«Один Господь знает, сколько она провела бессонных ночей, – пишет О. Д. Пистолькорс[44]
, сколько положила там своих сил и здоровья, скольким душам принесла утешение и облегчение в страдании»… «Тревожные, бессонные ночи уходят на перевязку раненых, писание солдатских писем, дежурства», – пишет Н. Брешко-Брешковский в своей «Памяти великой души»[45], вспоминая этот период деятельности княжны Дондуковой-Корсаковой.Здесь, в этом подвиге, сказалась свойственная душе княжны Марии Михайловны потребность бежать навстречу горю и страданию ближнего и хотя чем-нибудь облегчить его…
Нет, тишина и уединение – вот сфера не только великих мыслей, но и великих дел.
Третий и наиболее плодотворный период деятельности княжны Марии Михайловны был ознаменован ее служением тюремным заключенным.
Об этой стороне ее деятельности уже не приходится говорить как о заурядном служении ближнему… Это был уже тяжкий крест, добровольно на себя взятый, это был подвиг, на который могли быть способны только самоотвержение и героизм.
А там, где на одной стороне – порыв, чистота, самоотвержение и героизм, т. е. та вера, какую мы просим у Бога и какую требуем от людей, там на другой стороне – недоумение, сомнение, подозрение, ненависть, т. е. то, что отнимает эту веру и часто убивает ее…
Неудивительно, поэтому, что этот период деятельности княжны Дондуковой вызывал наибольший соблазн со стороны тех, кто видел только внешнюю сторону этой деятельности и не мог или не хотел рассмотреть мотивы последней.
Впрочем, это не было удивительным еще и по другим причинам.
Я уже говорил в начале своих воспоминаний о том впечатлении, какое производила деятельность Марии Михайловны на лиц непосвященных, на всех, кто только слышал о ней, но не знал княжны Дондуковой, ни того, что ею руководило в ее деятельности.
Чем вызывался интерес к такой деятельности, каковы были импульсы ее, каковы были ее цели?.. Если такими целями было желание помочь осужденным преступникам, то, в большинстве случаев, помощь являлась уже запоздавшей и, потому, ненужной, думали другие, если же такою целью было желание облегчить положение
Так думали, так говорили; говорили то шепотом, то, наоборот, громко кричали.
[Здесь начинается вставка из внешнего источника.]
-- ==== Sys2Proof/Machine/Sensor.lean ====
section
/-! DEFINITION. 43_sensor.md: the CRC-8 engine and the Sensor frame unpacker. -/

namespace Sys2Proof.Machine

/-- One round of CRC8F, rule R150: bit 7 is tested, the register shifts left, and the polynomial is XORed in where the bit
was 1. -/
def crcBit (c : Byte) : Byte := if c.getLsbD 7 then (c <<< 1) ^^^ Config.crcPoly else c <<< 1

/-- A number of rounds of CRC8F. -/
def crcRounds : Nat → Byte → Byte
  | 0, c     => c
  | n + 1, c => crcRounds n (crcBit c)

/-- One byte of CRC8F, rule R150: the byte enters whole, then eight rounds. -/
def crcByte (c b : Byte) : Byte := crcRounds 8 (c ^^^ b)

/-- CRC8F, rule R150: no final XOR. -/
def crc8f (l : List Byte) : Byte := l.foldl crcByte Config.crcInit

/-- CRC8, rule R150: over raw bytes, not hex characters. -/
def crc8Op (i : InputState) (r : ResultState) : ResultState :=
  if Config.bufMax < i.len then finish .malformedFrame r
  else finish .ok (setFv { r with rCrc := crc8f i.inBytes })

/-- The four payload bytes of a Sensor frame, the hex pairs (3,4), (5,6), (7,8), (9,10) (rules R152, R160). -/
def sensorPayload (i : InputState) : List Byte :=
  [BitVec.ofNat 8 (hexbyte i 3), BitVec.ofNat 8 (hexbyte i 5),
   BitVec.ofNat 8 (hexbyte i 7), BitVec.ofNat 8 (hexbyte i 9)]

/-- The received CRC-8: the trailer at characters 11..12 (rules R152, R160). -/
def sensorTrailer (i : InputState) : Byte := BitVec.ofNat 8 (hexbyte i 11)

/-- D of rule R162: the decimal number of characters 6..8. -/
def sensorDecimal (i : InputState) : Nat :=
  100 * decval (i.inByte 6) + 10 * decval (i.inByte 7) + decval (i.inByte 8)

/-- The fields SNDEC delivers, stage 5 of rule R160: rules R161 to R165. -/
def sensorFields (p : Config.Params) (i : InputState) (r : ResultState) : ResultState :=
  let pair := hexbyte i 4
  let h := hexbyte i 9 &&& 0x7F
  let wb := weakFlag p.weakBatMode (hexval (i.inByte 9))
  let nb := newBatteryFlag pair
  { r with
    rDevId  := BitVec.ofNat 6 ((pair &&& 0x3F) >>> 2)
    rTemp   := BitVec.ofInt 16 ((sensorDecimal i : Int) - 400)
    rHum    := BitVec.ofNat 7 h
    rSFlags := sflagsOf wb nb (humidityValid h)
    rBatt   := batteryPercent wb nb }

/-- Stage 5 of SNDEC, rule R160: a non-decimal temperature digit is MalformedFrame and leaves CRC_OK, R_CRC and R_CRCRX as
stage 4 wrote them; a CRC mismatch is reported with the fields delivered (LOG_ONLY, rule R166). -/
def sndecStage5 (p : Config.Params) (i : InputState) (r : ResultState) : ResultState :=
  if (i.slice 6 3).all isdec = false then finish .malformedFrame r
  else if statusCrcOk r.status = false then finish .checksumMismatch (setFv (sensorFields p i r))
  else finish .ok (setFv (sensorFields p i r))

/-- Stage 4 of SNDEC, rule R160: the CRC is compared with the trailer. -/
def sndecStage4 (i : InputState) (r : ResultState) : ResultState :=
  setCrcOk (crc8f (sensorPayload i) == sensorTrailer i)
    { r with
      rCrc   := crc8f (sensorPayload i)
      rCrcRx := sensorTrailer i }

/-- SNDEC, rule R160. -/
def sndecOp (p : Config.Params) (i : InputState) (r : ResultState) : ResultState :=
  if i.len ≠ Config.sensorLen then finish .malformedFrame r
  else if i.inByte Config.sensorMarkerPos ≠ Config.sensorMarker then finish .badStartMarker r
  else if (i.slice 4 9).all ishex = false then finish .malformedFrame r
  else
    let checked := sndecStage4 i r
    if crc8f (sensorPayload i) ≠ sensorTrailer i ∧ p.crcPolicy = .reject then
      finish .checksumMismatch checked
    else sndecStage5 p i checked

/-- CRC8. -/
def execCrc8 (s : State) : Host.Outcome State Fault Refusal := .next (runOperation crc8Op s)

/-- SNDEC. -/
def execSndec (s : State) : Host.Outcome State Fault Refusal :=
  .next (runOperation (sndecOp Config.hardware) s)

end Sys2Proof.Machine
end

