/-! ### The encoder -/

-- Waits for the kernel's check of what stands above (see the note before the step).
set_option Elab.async false in
/-- The lemmas of the encoding, gathered over the constructors. -/
theorem encoding_statement (i : Instr) : Laws.Encoding.Statement i := by
  cases i with
  | nop => exact Laws.Encoding.nop
  | crc8 => exact Laws.Encoding.crc8
  | xcs => exact Laws.Encoding.xcs
  | cvcs => exact Laws.Encoding.cvcs
  | swenc a => exact Laws.Encoding.swenc a
  | swdec => exact Laws.Encoding.swdec
  | cvenc code => exact Laws.Encoding.cvenc code
  | cvdec => exact Laws.Encoding.cvdec
  | sndec => exact Laws.Encoding.sndec
  | rcinc => exact Laws.Encoding.rcinc

theorem Instr.wellFormed_of_all (i : Instr) : i.wellFormed = true := by
  obtain ⟨hwf, -, -, -⟩ := encoding_statement i
  exact hwf

theorem matchingRows_encode (i : Instr) : matchingRows (encode i) = [i.mnemonic] := by
  obtain ⟨-, -, -, hrows⟩ := encoding_statement i
  exact hrows

theorem decodeFields_of_instr (i : Instr) : decodeFields i.fields = .ok i := by
  cases i with
  | swenc a => cases a <;> rfl
  | _ => rfl

/-- The word of an operation decodes to it: its two fields come back from their places. -/
theorem decode_encode (i : Instr) : decode (encode i) = .ok i :=
  (decode_append i.mod i.opc).trans (decodeFields_of_instr i)

/-- A word that decodes is the word of its operation. -/
theorem encode_of_decode {w : Byte} {i : Instr} (h : decode w = .ok i) : encode i = w := by
  obtain ⟨m, o, rfl⟩ := exists_eq_append w
  rw [decode_append] at h
  rw [encode, decodeFields_fields h, commandByte]

/-! ### The rows of the opcode table -/

/-- A row without a free bit is one word. -/
theorem decode_of_wholeRow {w : Byte} {i : Instr} (h : w &&& 0xFF = encode i) : ∃ j, decode w = .ok j := by
  rw [Machine.and_allUsed] at h
  exact ⟨i, h ▸ decode_encode i⟩

/-- OPC of a word that is masked by a row which fixes all of OPC. -/
theorem opcOf_and_of_wholeOpc (w mask : Byte) (h : opcOf mask = 0xF) : opcOf (w &&& mask) = opcOf w := by
  rw [opcOf, BitVec.extractLsb'_and, ← opcOf, ← opcOf, h]
  exact BitVec.and_allOnes

/-- SWENC's row leaves the low bit of MOD free. -/
theorem decode_of_switchRow {w : Byte} (h : w &&& 0xEF = 0x04) : ∃ j, decode w = .ok j := by
  have hopc : opcOf w = 0x4 := (opcOf_and_of_wholeOpc w 0xEF rfl).symm.trans (congrArg opcOf h)
  have hmod : modOf w &&& 0xE = 0 := (BitVec.extractLsb'_and (x := w) (y := 0xEF)).symm.trans (congrArg modOf h)
  have haction : modOf w = 0 ∨ modOf w = 1 := by
    revert hmod
    generalize modOf w = m
    revert m
    decide
  rw [decode, hopc]
  rcases haction with hoff | hon
  · exact ⟨Instr.swenc .off, by rw [hoff]; rfl⟩
  · exact ⟨Instr.swenc .on, by rw [hon]; rfl⟩

/-- CVENC's row leaves MOD free. -/
theorem decode_of_cvencRow {w : Byte} (h : w &&& 0x0F = 0x06) : ∃ j, decode w = .ok j := by
  have hopc : opcOf w = 0x6 := (opcOf_and_of_wholeOpc w 0x0F rfl).symm.trans (congrArg opcOf h)
  exact ⟨_, by rw [decode, hopc, decodeFields_cvenc]⟩

/-- What matches a row of the table decodes. -/
theorem decode_of_row {w : Byte} {row : OpcodeRow} (hrow : row ∈ opcodeTable) (h : w &&& row.mask = row.matchBits) :
    ∃ i, decode w = .ok i := by
  fin_cases hrow
  exacts [decode_of_wholeRow (i := .nop) h, decode_of_wholeRow (i := .crc8) h, decode_of_wholeRow (i := .xcs) h,
    decode_of_wholeRow (i := .cvcs) h, decode_of_switchRow h, decode_of_wholeRow (i := .swdec) h, decode_of_cvencRow h,
    decode_of_wholeRow (i := .cvdec) h, decode_of_wholeRow (i := .sndec) h, decode_of_wholeRow (i := .rcinc) h]

theorem matchingRows_eq_nil {w : Byte} {e : DecodeError} (h : decode w = .error e) : matchingRows w = [] := by
  rw [matchingRows, List.map_eq_nil_iff, List.filter_eq_nil_iff]
  intro row hrow hmatch
  obtain ⟨i, hi⟩ := decode_of_row hrow (beq_iff_eq.1 hmatch)
  rw [h] at hi
  cases hi

/-! ### The statements -/

/-- Settles O4: the encoder's fields come back from their places, and the decoder drops none. -/
theorem decodeAndEncodeAgree : Obligations.DecodeAndEncodeAgree :=
  ⟨fun i _ => decode_encode i, fun _ i h => ⟨encode_of_decode h, i.wellFormed_of_all⟩⟩

/-- Settles O5: a decoded word is its operation's word, which has one row; a word with a row decodes. -/
theorem decodedWordsMatchOneTableRow : Obligations.DecodedWordsMatchOneTableRow := by
  intro w
  refine ⟨fun i h => ?_, fun e h => matchingRows_eq_nil h⟩
  rw [← encode_of_decode h, matchingRows_encode]

/-- Settles O2: each word is the encoder's word of its operation. -/
theorem wordsOfTheSpecDecode : Obligations.WordsOfTheSpecDecode :=
  ⟨decode_encode .nop, decode_encode .crc8, decode_encode .xcs, decode_encode .cvcs, decode_encode (.swenc .off),
    decode_encode (.swenc .on), decode_encode .swdec, decode_encode (.cvenc (Machine.coverCode .up)),
    decode_encode (.cvenc (Machine.coverCode .disableSun)), decode_encode (.cvenc 0), decode_encode .cvdec,
    decode_encode .sndec, decode_encode .rcinc⟩

end Sys2Proof
end

section
/-! SUPPORT. The laws of CRC-8 (43_sensor.md section 1): its rounds are linear over XOR, and one byte is eight rounds of the
bit-serial register; the statements that rest on them. -/

namespace Sys2Proof.Machine

/-! ### The rounds -/

/-- The polynomial is XORed in by the bit that leaves the register. -/
def crcFeedback (bit : Bool) : Byte := if bit then Config.crcPoly else 0

theorem crcBit_eq (c : Byte) : crcBit c = c <<< 1 ^^^ crcFeedback (c.getLsbD 7) := by
  unfold crcBit crcFeedback
  split <;> simp

theorem crcSerial_eq (c : Byte) (bit : Bool) : crcSerial c bit = c <<< 1 ^^^ crcFeedback (c.getLsbD 7 ^^ bit) := by
  rw [crcSerial, Bool.bne_eq_xor, crcFeedback]
  split <;> simp

theorem crcFeedback_xor (a b : Bool) : crcFeedback (a ^^ b) = crcFeedback a ^^^ crcFeedback b := by
  cases a <;> cases b <;> decide

theorem crcBit_xor (c d : Byte) : crcBit (c ^^^ d) = crcBit c ^^^ crcBit d := by
  simp only [crcBit_eq, BitVec.shiftLeft_xor_distrib, BitVec.getLsbD_xor, crcFeedback_xor]
  ac_rfl

theorem crcRounds_succ (n : Nat) (c : Byte) : crcRounds (n + 1) c = crcRounds n (crcBit c) := rfl

theorem crcRounds_xor (n : Nat) (c d : Byte) : crcRounds n (c ^^^ d) = crcRounds n c ^^^ crcRounds n d := by
  induction n generalizing c d with
  | zero => rfl
  | succ n ih => rw [crcRounds_succ, crcBit_xor, ih, ← crcRounds_succ, ← crcRounds_succ]

/-- A register that shifts out to zero was clear: bit 0 of the polynomial is 1, so bit 7 was 0, and no other bit is lost. -/
theorem crcBit_eq_zero (c : Byte) : crcBit c = 0 ↔ c = 0 := by
  refine ⟨fun h => ?_, fun h => by rw [h]; rfl⟩
  rw [crcBit_eq] at h
  have hout : c.getLsbD 7 = false := by
    have hlow := congrArg (fun x : Byte => x.getLsbD 0) h
    cases hc : c.getLsbD 7 with
    | false => rfl
    | true => simp [hc, crcFeedback] at hlow
  rw [hout] at h
  have hshift : c <<< 1 = 0 := BitVec.xor_zero.symm.trans h
  ext i hi
  by_cases htop : i = 7
  · subst htop
    simpa using hout
  · have hbit := congrArg (fun x : Byte => x.getLsbD (i + 1)) hshift
    simpa [show i + 1 < 8 by omega] using hbit

/-- No register but the clear one is shifted out to zero: bit 0 of the polynomial is 1. -/
theorem crcRounds_eq_zero (n : Nat) (c : Byte) : crcRounds n c = 0 ↔ c = 0 := by
  induction n generalizing c with
  | zero => rfl
  | succ n ih => rw [crcRounds_succ, ih, crcBit_eq_zero]

theorem crcByte_eq_zero (c b : Byte) : crcByte c b = 0 ↔ c = b := by
  rw [crcByte, crcRounds_eq_zero]
  exact BitVec.xor_eq_zero_iff

/-! ### The bit-serial register -/

/-- A message XORed in whole and shifted once leaves the register that took its bit 7, and the rest of the message above it. -/
theorem crcBit_xor_message (c b : Byte) : crcBit (c ^^^ b) = crcSerial c (b.getLsbD 7) ^^^ b <<< 1 := by
  simp only [crcBit_eq, crcSerial_eq, BitVec.shiftLeft_xor_distrib, BitVec.getLsbD_xor]
  ac_rfl

theorem crcByte_eq_crcBit (c b : Byte) :
    crcByte c b = crcBit (crcBit (crcBit (crcBit (crcBit (crcBit (crcBit (crcBit (c ^^^ b)))))))) := rfl

/-- Eight rounds take in the whole byte, bit 7 first (rule R150). -/
theorem crcByte_eq_serial (c b : Byte) : crcByte c b = (msbBits b).foldl crcSerial c := by
  simp only [crcByte_eq_crcBit, crcBit_xor_message, msbBits, List.foldl]
  simp

/-! ### The laws -/

theorem foldl_crcByte_xor {x y : List Byte} (h : x.length = y.length) (c d : Byte) :
    (List.zipWith (· ^^^ ·) x y).foldl crcByte (c ^^^ d) = x.foldl crcByte c ^^^ y.foldl crcByte d := by
  induction x generalizing y c d with
  | nil =>
    obtain rfl := List.eq_nil_of_length_eq_zero h.symm
    rfl
  | cons a x ih =>
    cases y with
    | nil => cases h
    | cons b y =>
      have hbyte : crcByte (c ^^^ d) (a ^^^ b) = crcByte c a ^^^ crcByte d b := by
        rw [crcByte, crcByte, crcByte, ← crcRounds_xor]
        congr 1
        ac_rfl
      rw [List.zipWith_cons_cons, List.foldl_cons, hbyte, ih (Nat.succ.inj h), ← List.foldl_cons, ← List.foldl_cons]

theorem crc8f_append_eq_zero (l : List Byte) (b : Byte) : crc8f (l ++ [b]) = 0x00 ↔ crc8f l = b := by
  rw [crc8f_append_singleton]
  exact crcByte_eq_zero _ _

theorem crc8f_zero_cons (l : List Byte) : crc8f (0x00 :: l) = crc8f l := rfl

/-! ### The statements -/

/-- Settles O22, by induction on the message: each byte is eight rounds of the register. -/
theorem crcIsTheBitSerialRegister : Obligations.CrcIsTheBitSerialRegister := by
  intro l
  rw [crc8f, List.foldl_flatMap]
  congr
  funext c b
  exact crcByte_eq_serial c b

/-- Settles O23. -/
theorem crcLaws : Obligations.CrcLaws :=
  ⟨fun _ _ h => foldl_crcByte_xor h 0 0, fun b => (crc8f_append_eq_zero b _).2 rfl, crc8f_zero_cons,
    fun _ => crc8f_append_eq_zero _ _⟩

end Sys2Proof.Machine
end

section
/-! SUPPORT. The readings of the XOR-nibble checksum (42_cover.md section 1) and the wraparound of the successor (sections 2 and
3): the statements about them. -/

namespace Sys2Proof.Machine

/-! ### The checksum -/

/-- The checksum is what the two nibbles of every byte add to a sum in progress. -/
theorem foldl_nibbles (l : List Byte) (acc : Nibble) :
    l.foldl (fun (acc : Nibble) (b : Byte) => acc ^^^ (b.extractLsb' 0 4 ^^^ b.extractLsb' 4 4)) acc =
      acc ^^^ xcsum l := by
  induction l generalizing acc with
  | nil => simp
  | cons b l ih => rw [List.foldl_cons, ih, xcsum_cons, xcsum_singleton, BitVec.xor_assoc]

/-- A decimal digit adds its value with both bits of '3' turned, a letter its place among the letters with the bit of '4'. -/
theorem xcsum_digit (n : Nat) (h : n < 10) : xcsum [hexchar n] = BitVec.ofNat 4 n ^^^ 3 := by
  interval_cases n <;> rfl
Княжна же Дондукова молчала и в молчании творила свое великое дело любви, любви к Богу, той любви, какая позволяла ей слышать голос Бога и повиноваться ему. Я не знаю, когда именно пробудился у Марии Михайловны интерес к тюремной деятельности. Но, очевидно, что он увеличивался постепенно, по мере ее духовного роста.
Нужно иметь только доброе сердце, чтобы помочь тому горю, какое бросается в глаза и громко кричит о себе. Нужно обладать уже бо́льшим, чтобы отыскать такое горе и остановить на нем свое внимание, суметь подойти к нему, когда оно стыдливо прячется от вашего взора. Здесь одной сердечной доброты часто бывает недостаточно. Здесь уже требуется то, что дает только вера, требуется не мимолетный порыв, а любовь. И тем больше нужно любви, чем труднее такие поиски…
Как ни велика была связь княжны Дондуковой с основанной ею общиною сестер милосердия, но мы видели, что стоны раненых на поле битвы в русско-турецкую войну оторвали ее от любимого дела и призвали в действующую армию, на театр военных действий, в качестве сестры милосердия. Что это было такое? Не всё ли равно, казалось бы, где служить ближнему, где перевязывать раны больным! И хотя порывы не рассуждают, и там, где рассуждение, там нет порыва, но в данном случае была та присущая Марии Михайловне потребность бежать на помощь, какая так отличала ее.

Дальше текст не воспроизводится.